Ольга ненавидела свою сестру. Это была не внезапная вспышка, не мимолетная досада, а тихая, выстраданная, выкристаллизовавшаяся за пятнадцать лет ненависть, холодная и плотная, как свинец на дне души. Она давно, без самообмана и лицемерных оправданий, призналась себе в этом и уже не испытывала никаких мук совести, лишь изредка — горькое, едкое чувство вины за собственное бессердечие.

Нет, в самой своей глубине, там, где еще теплился огонек рациональности, она прекрасно понимала, что Катя — этот поздний, нежданный подарок судьбы для сорокапятилетних родителей — абсолютно ни в чем не виновата. Не виновата в тяжелой форме ДЦП, с которой появилась на свет, в своих конвульсиях, в немом, бессмысленном, как казалось Ольге, взгляде. Но то, что с ее рождением весь привычный уютный мир семьи мгновенно и необратимо закрутился исключительно вокруг нее, этого беспомощного комочка страданий, — это выводило Ольгу из себя, доводило до белого каления, до тихого, скрежещущего бешенства.


Ольге было десять, когда появилась Катя. Она еще помнила смутные очертания той, предыдущей жизни: запах маминых духов, совместное чтение сказок на ночь, папины щетинистые поцелуи. Старший брат Коля в то время как раз уехал учиться в институт за много сотен километров от родного дома, в Красноярск. Поначалу он приезжал на каникулы, но постепенно отдалялся, обрастал новой жизнью, встретил там Юлю, на которой вскоре женился. Сейчас у них была идеальная картинка: два прекрасных здоровых мальчишки, ипотека, шашлыки по выходным, совместные путешествия — жизнь, как в глянцевом журнале.

А что у Оли? Ее жизнь была обратной стороной той самой картинки. Каждый день — однообразная, выматывающая каторга: смена памперсов у пятнадцатилетней сестры, кормление с ложечки, бесконечные стирки, уборки, переворачивания непослушного тела. И это в двадцать пять — самый расцвет, время, когда нужно строить карьеру, путешествовать, влюбляться, заводить семью! Катьке пятнадцать, а ее мозг, по словам врачей, застыл на уровне трехлетнего ребенка. Она не могла самостоятельно передвигаться, ходила под себя, а накормить ее — целая унизительная история с хлопками по щекам, чтобы та сделала глотательное движение!

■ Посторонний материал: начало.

/-- R302, R307, R313, R314, R316-R319, R327-R330. The meeting engine at work. A directory that is free takes the first arrival of a key that waits:
alone it gets an entry, or is queued while the directory has none; with a waiting party of its triple it is matched: the meeting is placed on the
waiting party's core when that can accept the arrival, or has no place when both need more pages than a core has, and a saved party is to be
restored, on the arrival's home when that can take it. A party that waits beyond its deadline receives ALONE, a cancelled one CANCELLED with the
count 1 at the sender. A decision reaches its party. A shuttle that has drawn the tokens of its way lands: at the place of its meeting, with
every bound register, its luggage and the job's code there, met when its partner is there; at home again; or on the core that `.to` names, from
which it sets out for home when that cannot take it; one that holds an uncorrectable error is lost (R330). Two parties that part leave
together. (That a saved party whose arrival was queued can be matched is the model's choice, log 124.) -/
def Obligations.MeetingSteps : Prop :=
  (∀ (s : State) (m : Msg) (uid b : Nat) (sender : Agent) (a : Activity) (p : Party), s.msgs.find? (fun x => x.id = m.id) = some m →
    m.kind = .meet uid sender → s.act? uid = some a → s.msgKey m = some (b, sender) → s.msgReady m b sender = true → a.party = some p →
    let d := (s.keyEntry b).dir
    let t := ((s.dropMsg m.id).dirBusy d).countArrival d b
    (s.waiting a.job.vd a.job.keysp p.key = none →
      let full : Bool := decide (256 ≤ t.dirUsed (t.dirOf p.key a.job.keysp a.job.vd))
      exec (.directoryArrival m.id) s = .next ({ t with dirs := { t.dirs with
        waiters := t.dirs.waiters ++ [(⟨t.dirs.nextNum, a.uid, a.job.vd, a.job.keysp, p.key, p.deadline, full, false⟩ : Waiter)]
        nextNum := t.dirs.nextNum + 1 } }.modParty a.uid (fun (x : Party) => { x with phase := if full then .queued else .parked }))) ∧
    (∀ (w : Waiter) (q : Activity) (x : Party), s.waiting a.job.vd a.job.keysp p.key = some w → s.act? w.uid = some q → q.uid = w.uid → a.uid = uid →
      w.uid ≠ uid → q.party = some x → s.saved.find? (fun z => z.act.uid = w.uid) = none → x.away = false →
      let t := t.dropWaiter w.uid
      ((t.act? w.uid).bind Activity.party).map Party.phase = some .parked → q.agent = coreAgent q.home →
      (t.canAccept q.home [a.footprint] = true → t.freeSlot (coreAgent q.home) 16 ≠ none →
        ∃ r b c, exec (.directoryArrival m.id) s = .next r ∧ r.act? w.uid = some b ∧ r.act? uid = some c ∧
          s.Matched (t.dirOf x.key q.job.keysp q.job.vd) 0 q.home false q a b ∧ s.Matched (t.dirOf p.key a.job.keysp a.job.vd) 1 q.home true a q c ∧
          r.codeOn a.job.vd a.job.jid q.home = true) ∧
      (t.canAccept q.home [a.footprint] = false →
        96 < q.footprint.pages + a.footprint.pages + codeSum (fun _ => true) [q.footprint, a.footprint] →
        ∃ r b c, exec (.directoryArrival m.id) s = .next r ∧ r.act? w.uid = some b ∧ r.act? uid = some c ∧
          b.party.bind Party.status = some 5 ∧ c.party.bind Party.status = some 5)) ∧
    (∀ (w : Waiter) (z : Saved), s.waiting a.job.vd a.job.keysp p.key = some w → s.saved.find? (fun z => z.act.uid = w.uid) = some z → a.uid = uid →
      s.act? w.uid = none →
      let t := t.dropWaiter w.uid
      ∃ r y c, exec (.directoryArrival m.id) s = .next r ∧ r.saved.find? (fun z => z.act.uid = w.uid) = some y ∧ r.act? uid = some c ∧
        y.at_ = (if t.restoreHome z a then some a.home else none) ∧ y.act.party.bind Party.partner = z.act.party.map (fun _ => uid) ∧
        c.party.bind Party.partner = some w.uid)) ∧
  (∀ (s : State) (w : Waiter) (e : Nat), s.dirs.waiters.find? (fun x => x.uid = w.uid) = some w → w.deadline = some e →
    s.deadlineReady (s.waiterDir w) e w.num = true → (s.keyEntry (keyBucket w.key w.keysp w.vd)).hold = false →
    exec (.meetDeadline w.uid) s = .next (((s.dirBusy (s.waiterDir w)).dropWaiter w.uid).sendStatus w.uid 1)) ∧
  (∀ (s : State) (m : Msg) (uid dst vd keysp : Nat) (key : Word) (sender : Agent), s.msgs.find? (fun x => x.id = m.id) = some m →
    m.kind = .cancel uid dst vd keysp key false sender → s.msgReady m (keyBucket key keysp vd) sender = true →
    let d := (s.keyEntry (keyBucket key keysp vd)).dir
    let t := (s.dropMsg m.id).dirBusy d
    let answer (n : Nat) (f : State) : State := (f.modMe (fun (c : Activity) => { c with claimed := c.claimed.erase ⟨.g, dst⟩ })).pendWrite
      .engine (s.cycle + dirLatency sender d) [] ⟨.g, dst⟩ ((BitVec.ofNat 64 n).setWidth 1024)
    (s.waiting vd keysp key = none → (t.act? uid).isSome = true → (⟨.g, dst⟩ : Reg) ∈ (t.focus uid).me.claimed →
      exec (.directoryCancel m.id) s = .next (answer 0 (t.focus uid))) ∧
    (∀ w, s.waiting vd keysp key = some w →
      let f := (t.dropWaiter w.uid).sendStatus w.uid 2
      (f.act? uid).isSome = true → (⟨.g, dst⟩ : Reg) ∈ (f.focus uid).me.claimed →
      exec (.directoryCancel m.id) s = .next (answer 1 (f.focus uid)))) ∧
  (∀ (s : State) (uid d : Nat) (a : Activity) (p : Party), s.act? uid = some a → a.party = some p → p.decided = some d → d ≤ s.cycle →
    let f := s.focus uid
    (∀ st, p.status = some st → p.away = false → exec (.decisionArrives uid) s = .next ((f.modMe (fun (c : Activity) => { c with
      party := none
      block := .none
      nextIssue := max c.nextIssue (s.cycle + 1) })).deliver p.dst (meetWord st 0 0 p.moved))) ∧
    (∀ n, p.status = none → p.place = some n → p.travels = true → exec (.decisionArrives uid) s =
      .next (f.modMe (fun (c : Activity) => { c with party := some { p with
        decided := none
        lands := some (s.cycle + 1 + c.travel n + p.codeTime) } }))) ∧
    (∀ n, p.status = none → p.place = some n → p.travels = false → exec (.decisionArrives uid) s =
      .next ((f.modMe (fun (c : Activity) => { c with party := some { p with decided := none } })).tryMet uid))) ∧
  (∀ (s : State) (uid l : Nat) (a : Activity) (p : Party), s.act? uid = some a → a.uid = uid → a.party = some p → p.lands = some l → l ≤ s.cycle →
    s.hasPassed (.shuttle uid) (s.shuttleNeeds a) = true → (∀ b, a.bound = some b → s.codeHeld a b.num = false) →
    (p.damaged = true → exec (.shuttleLanded uid) s = .next (s.condemnAct uid 5)) ∧
    (∀ n q, p.damaged = false → p.phase ≠ .leaving → p.place = some n → p.partner = some q → s.usableCore a.job.vd n = true →
      (((s.focus uid).finishLoad (coreAgent n) a.job.vd a.job.jid).focus uid).codeLoaded a.job.vd a.job.jid n = true → q ≠ uid → p.dst < 64 → a.life ≠ .absent →
      ∃ r b y, exec (.shuttleLanded uid) s = .next r ∧ r.act? uid = some b ∧ r.codeLoaded a.job.vd a.job.jid n = true ∧
        b.agent = coreAgent n ∧ b.frames = p.luggage ∧ b.party = some y ∧ y.away = true ∧ y.moved = true ∧ y.travels = false ∧ y.lands = none ∧
        (p.away = false → y.homeFrames = a.frames ∧ y.homeReserve = a.reserve) ∧
        (∀ x ∈ a.boundRegs, x.1 ≠ ⟨.g, p.dst⟩ → b.raw x.1 = x.2) ∧
        (∀ c z, s.act? q = some c → c.party = some z → p.phase = .matched → p.decided = none → p.status = none → z.phase = .matched →
          z.decided = none → z.status = none → z.lands = none → z.travels = false → c.life ≠ .absent →
          y.phase = .met ∧ ((r.act? q).bind Activity.party).map Party.phase = some .met ∧
          ((⟨.g, p.dst⟩ : Reg) ∈ a.claimed → p.dst ≠ 0 → b.g p.dst = meetWord 0 c.actid p.side true))) ∧
    (∀ n dst, p.damaged = false → p.phase = .leaving → p.parting = some (0, n, dst) → p.away = true →
      ∃ r b, exec (.shuttleLanded uid) s = .next r ∧ r.act? uid = some b ∧ b.party = none ∧ b.agent = coreAgent a.home ∧
        b.frames = p.homeFrames ∧ ((⟨.g, dst⟩ : Reg) ∈ a.claimed → dst ≠ 0 → b.g dst = if p.replaced then 1 else 0)) ∧
    (∀ n dst, p.damaged = false → p.phase = .leaving → p.parting = some (2, n, dst) →
      (∀ k, (s.focus uid).mayMoveTo n = true → (s.focus uid).freeSlot (coreAgent n) 16 = some k →
        ∃ r b, exec (.shuttleLanded uid) s = .next r ∧ r.act? uid = some b ∧ b.party = none ∧ b.agent = coreAgent n ∧ b.home = n ∧ b.slot = k ∧
          b.frames = p.luggage ∧ ((⟨.g, dst⟩ : Reg) ∈ a.claimed → dst ≠ 0 → b.g dst = 0)) ∧
      ((s.focus uid).mayMoveTo n = false → p.away = true →
        ∃ r b y, exec (.shuttleLanded uid) s = .next r ∧ r.act? uid = some b ∧ b.agent = a.agent ∧ b.party = some y ∧ y.phase = .leaving ∧
          y.parting = some (0, n, dst) ∧ y.replaced = true ∧ y.lands = some (s.cycle + 1 + a.travel a.home)) ∧
      ((s.focus uid).mayMoveTo n = false → p.away = false →
        ∃ r b, exec (.shuttleLanded uid) s = .next r ∧ r.act? uid = some b ∧ b.party = none ∧ b.agent = a.agent ∧ b.frames = a.frames ∧
          ((⟨.g, dst⟩ : Reg) ∈ a.claimed → dst ≠ 0 → b.g dst = 1)))) ∧
  (∀ (s : State) (uid : Nat) (a : Activity) (p : Party), s.act? uid = some a → a.uid = uid → a.party = some p → p.phase = .met → p.parting.isSome = true →
    p.partAt < s.cycle → (s.focus uid).partnerParts p = true →
    (p.partner.bind s.act? = none → ∃ r b, exec (.partBarrier uid) s = .next r ∧ r.act? uid = some b ∧ s.Leaves True a b ∧
      (∀ n dst y, p.parting = some (2, n, dst) → b.party = some y → y.codeTime = s.codeTime a n)) ∧
    (∀ q z, p.partner.bind s.act? = some q → q.uid ≠ uid → p.partner = some q.uid → q.party = some z → z.phase = .met → z.partner = some uid → a.life ≠ .absent → q.life ≠ .absent →
      let room := s.poolUsed a.agent false + 2 ≤ (poolSize a.agent.kind).1 ∧ s.poolUsed q.agent false + 2 ≤ (poolSize q.agent.kind).1
      ∃ r b c, exec (.partBarrier uid) s = .next r ∧ r.act? uid = some b ∧ r.act? q.uid = some c ∧ s.Leaves room a b ∧ s.Leaves room q c))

Каждое утро начиналось с этого кошмара, с вони, с криков Кати, что тут же выливалось в изнурительную, привычную ругань с матерью, которая ни в какую, ни под каким предлогом не желала слышать об интернате, словно это было не медицинское учреждение, а филиал ада.

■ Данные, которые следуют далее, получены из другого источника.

theorem Vd.writeJqctl_of_disable {v : Vd} {q : Nat} {value : Word} (en : value.getLsbD 63 = false)
    (noErr : (v.jqctlOf q).testBit 62 = false) :
    v.writeJqctl q value = { v with jqctl := v.jqctl.put q (jqctlWord 0 value (v.jqctlOf q)) } := by
  simp [-BitVec.getLsbD_eq_getElem, Vd.writeJqctl_eq, en, noErr]

theorem State.putJqctl_of_lt {vd q : Nat} (hvd : vd < 64) (hq : q < 16) (value : Word) (s : State) :
    s.putJqctl vd q value = s.modVd vd (fun v => v.writeJqctl q value) := by
  simp [State.putJqctl, Nat.not_le.mpr hvd, Nat.not_le.mpr hq]

theorem State.putTail_of_lt {vd q : Nat} (hvd : vd < 64) (hq : q < 16) (tail : BitVec 16) (s : State) :
    s.putTail vd q tail = s.modVd vd (fun v => { v with
      jqctl := v.jqctl.put q (mergeBits (BitVec.ofNat 64 (v.jqctlOf q)) (tail.setWidth 64) 0xFFFF) }) := by
  simp [State.putTail, Nat.not_le.mpr hvd, Nat.not_le.mpr hq]

/-- JQ_ENABLE in its turn, by what the write makes of the VD's registers. -/
theorem exec_jqEnable {vd q : Nat} {value : Word} {s : State} {f : Vd → Vd} (hvd : vd < 64) (hq : q < 16)
    (turn : s.HostTurn (.reg (.jqctl vd q) value)) (h : (s.vd vd).writeJqctl q value = f (s.vd vd)) :
    exec (.jqEnable vd q value) s = .next (s.counted.modVd vd f) := by
  show Host.Outcome.next _ = _
  rw [State.posted_of_hostTurn _ turn, State.putJqctl_of_lt hvd hq, State.modVd_congr (g := f) h]

theorem exec_jqDoorbell {vd q : Nat} {tail : BitVec 16} {s : State} (hvd : vd < 64) (hq : q < 16) (turn : s.HostTurn (.tail vd q tail)) :
    exec (.jqDoorbell vd q tail) s = .next (s.counted.modVd vd (fun v => { v with
      jqctl := v.jqctl.put q (mergeBits (BitVec.ofNat 64 (v.jqctlOf q)) (tail.setWidth 64) 0xFFFF) })) := by
  show Host.Outcome.next _ = _
  rw [State.posted_of_hostTurn _ turn, State.putTail_of_lt hvd hq]

end Sys2Proof.Machine
end

section
/-! SUPPORT. Writes of VDCTL, SHR and WAYMSK, and when they act (R394, R397, R398, R404, R406, R408). -/

namespace Sys2Proof

/-- A fold of `put` over keys gives each of them its value, and leaves the other keys alone. -/
theorem AMap.find_foldl_put {α : Type} (g : Nat → α) (a : Nat) (keys : List Nat) (m : AMap α) :
    (keys.foldl (fun m k => AMap.put m k (g k)) m).find a = if a ∈ keys then some (g a) else m.find a := by
  induction keys generalizing m with
  | nil => simp
  | cons k keys ih =>
    rw [List.foldl_cons, ih]
    by_cases later : a ∈ keys
    · simp [later]
    · by_cases now : a = k
      · subst now; simp [AMap.find_put_same]
      · simp [later, now, AMap.find_put_other _ (Ne.symm now)]

end Sys2Proof

namespace Sys2Proof.Machine

/-! ## Writes of VDCTL (R394, R398) -/

/-- A write of VDCTL that would change EN while the VD holds a job. -/
theorem State.writeVdctl_of_jobs {s : State} {vd : Nat} {value : Word} (change : value.getLsbD 0 ≠ (s.vd vd).enNext)
    (jobs : ∃ j ∈ s.disp.jobs, j.vd = vd) : s.writeVdctl vd value = s := by
  have holds : s.disp.jobs.any (fun j => j.vd = vd) = true := by simpa using jobs
  simp only [State.writeVdctl, holds]
  exact if_pos (by simp only [Bool.and_true, Bool.or_eq_true, decide_eq_true_eq]; exact .inr change)

/-- Past the two refusals for VD number and jobs, the sum of the rates decides. -/
theorem State.writeVdctl_of_free {s : State} {vd : Nat} {value : Word} (hvd : vd < 64)
    (free : value.getLsbD 0 = (s.vd vd).enNext ∨ ∀ j ∈ s.disp.jobs, j.vd ≠ vd) :
    s.writeVdctl vd value =
      if value.getLsbD 0 && !(s.vd vd).enNext && (List.range 6).any (fun c => s.rateAhead c vd + ((s.vd vd).shareOf c).1 > shareCap c) then
        s.modVd vd Vd.refuse
      else s.modVd vd (fun v => { v with next := some value }) := by
  refine if_neg ?_
  simp only [Bool.or_eq_true, Bool.and_eq_true, decide_eq_true_eq, List.any_eq_true, not_or, not_and]
  refine ⟨Nat.not_le.mpr hvd, fun change ⟨j, hj, same⟩ => ?_⟩
  rcases free with keeps | none
  · exact change keeps
  · exact none j hj same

Отец, не выдержав этого испытания, сбежал, когда младшей дочке не было и пяти. Нашел себе, как говорится в жестоких народных поговорках, женщину «без ж/п, в/п» и прочих обременений. С тех пор его участие ограничивалось умеренными, строго дозированными денежными переводами на карту, холодными и безликими, как электронное письмо.

Оля его не винила — в самые горькие минуты она понимала, что и сама бы давно сбежала, но мать было жалко — она совсем сломалась, сгорбилась, превратилась в старуху, ее глаза потухли, а руки вечно дрожали от усталости. Главное, врачи, когда Катька родилась, прочили ей совсем короткую жизнь, даже предлагали маме написать отказ, но та ни в какую, уперлась, как скала: «Сколько Бог отпустит, столько и проживет, а я ее до самого конца любить буду и жалеть».

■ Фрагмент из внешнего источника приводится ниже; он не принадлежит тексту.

/-- Who asks for a FOP change (R34). -/
inductive Requester where
  | host (port : Port)
  | controller
  deriving DecidableEq, Repr

/-- A request record on a service mailbox ring (R60): the requests the manual names. -/
inductive MbRequest where
  /-- Threaded work on core `p`: an image of the signed firmware or of a listed helper set (R66). -/
  | threadedWork (p : Nat) (store : List W256)
  /-- Set the hardware module identifier in flash (R449). -/
  | setModid (v : BitVec 16)
  /-- Write an entry of the inactive route table bank (R300). -/
  | route (dmod : Nat) (out : Nat)
  /-- Write a tree mask of the inactive multicast bank: port 0-23, 24 for this module (R303). -/
  | treeMask (group : Nat) (out : Nat) (mask : BitVec 64)
  /-- Write a member record of the inactive multicast bank (R303). -/
  | member (group idx dmod core ep : Nat)
  /-- Mark core `core` of another module, or with 255 the whole module, fenced or not from the next switch on (R306). -/
  | fence (dmod core : Nat) (on : Bool)
  /-- Name the switch tick of the route, multicast and fence banks (R300). -/
  | switchAt (tick : Nat)
  /-- Write bytes of the committed content of a region from an offset on, while ticks stop (R239, R424). -/
  | region (i off : Nat) (b : List Byte)
  /-- Ask for the measurement log (R415). -/
  | readLog
  /-- Ask that core `p` be unfenced (R69's recovery sequence, step 4). -/
  | unfence (p : Nat)
  /-- Trim a die's core rail by some mV from the default (R33). -/
  | railTrim (die : Nat) (mv : Int)
  /-- Resume or discard a stream context that a fault has halted (R254). -/
  | stream (p ctx : Nat) (go : Bool)
  /-- Place a record for the threaded work of core `p` in its core service ring, whose place the firmware chooses (R60). -/
  | coreRecord (p bank row : Nat) (body : List Byte)
  /-- A firmware image in recovery mode (R411). -/
  | firmware (slot : List Byte)
  deriving DecidableEq, Repr

/-- Why a fabric port goes DOWN (R288). -/
inductive DownCause where
  | resends
  | silence
  | lostLock
  deriving DecidableEq, Repr

/-- What triggers a terrace exit (R402). -/
inductive ExitTrigger where
  | tolerance
  | wake
  | start
  | load
  | serviceCell
  deriving DecidableEq, Repr

/-- What boot finds on the module and on its straps and ports (R409 to R411). -/
structure BootFinds where
  /-- Flash slots whose signature verifies (R414). -/
  slotOk : List Bool := [true, true]
  /-- HBM stacks that train (R409 step 4). -/
  trained : BitVec 8 := 0xFF
  /-- Cores that fail self-test (R410). -/
  bistFail : List Nat := []
  deriving DecidableEq, Repr

/-- A core's mode (R67). -/
inductive CoreMode where
  | halt
  | broadcast
  | threaded
  deriving DecidableEq, Repr

/-- Why a threaded stream halts (R254). -/
inductive HaltCause where
  | xlatMiss
  | hbmUe
  | pcieError
  deriving DecidableEq, Repr

/-- Why intake of a port stops (R330). -/
inductive StopCause where
  | linkDown
  | perst
  | disable
  deriving DecidableEq, Repr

Наверное, именно эта слепая, животная, героическая в своем безумии любовь и заставила сестру потихоньку оклематься. Она начала как-то невнятно держать голову, иногда в ее глазах, обычно мутных и устремленных в никуда, на секунду мелькала какая-то искорка, тень понимания. Когда Оля в тишине склонялась над ней, ей начинало казаться, что внутри этого изломанного, трясущегося тела живет другое существо — запертое, осознающее и все понимающее, но не способное подать ни единого знака.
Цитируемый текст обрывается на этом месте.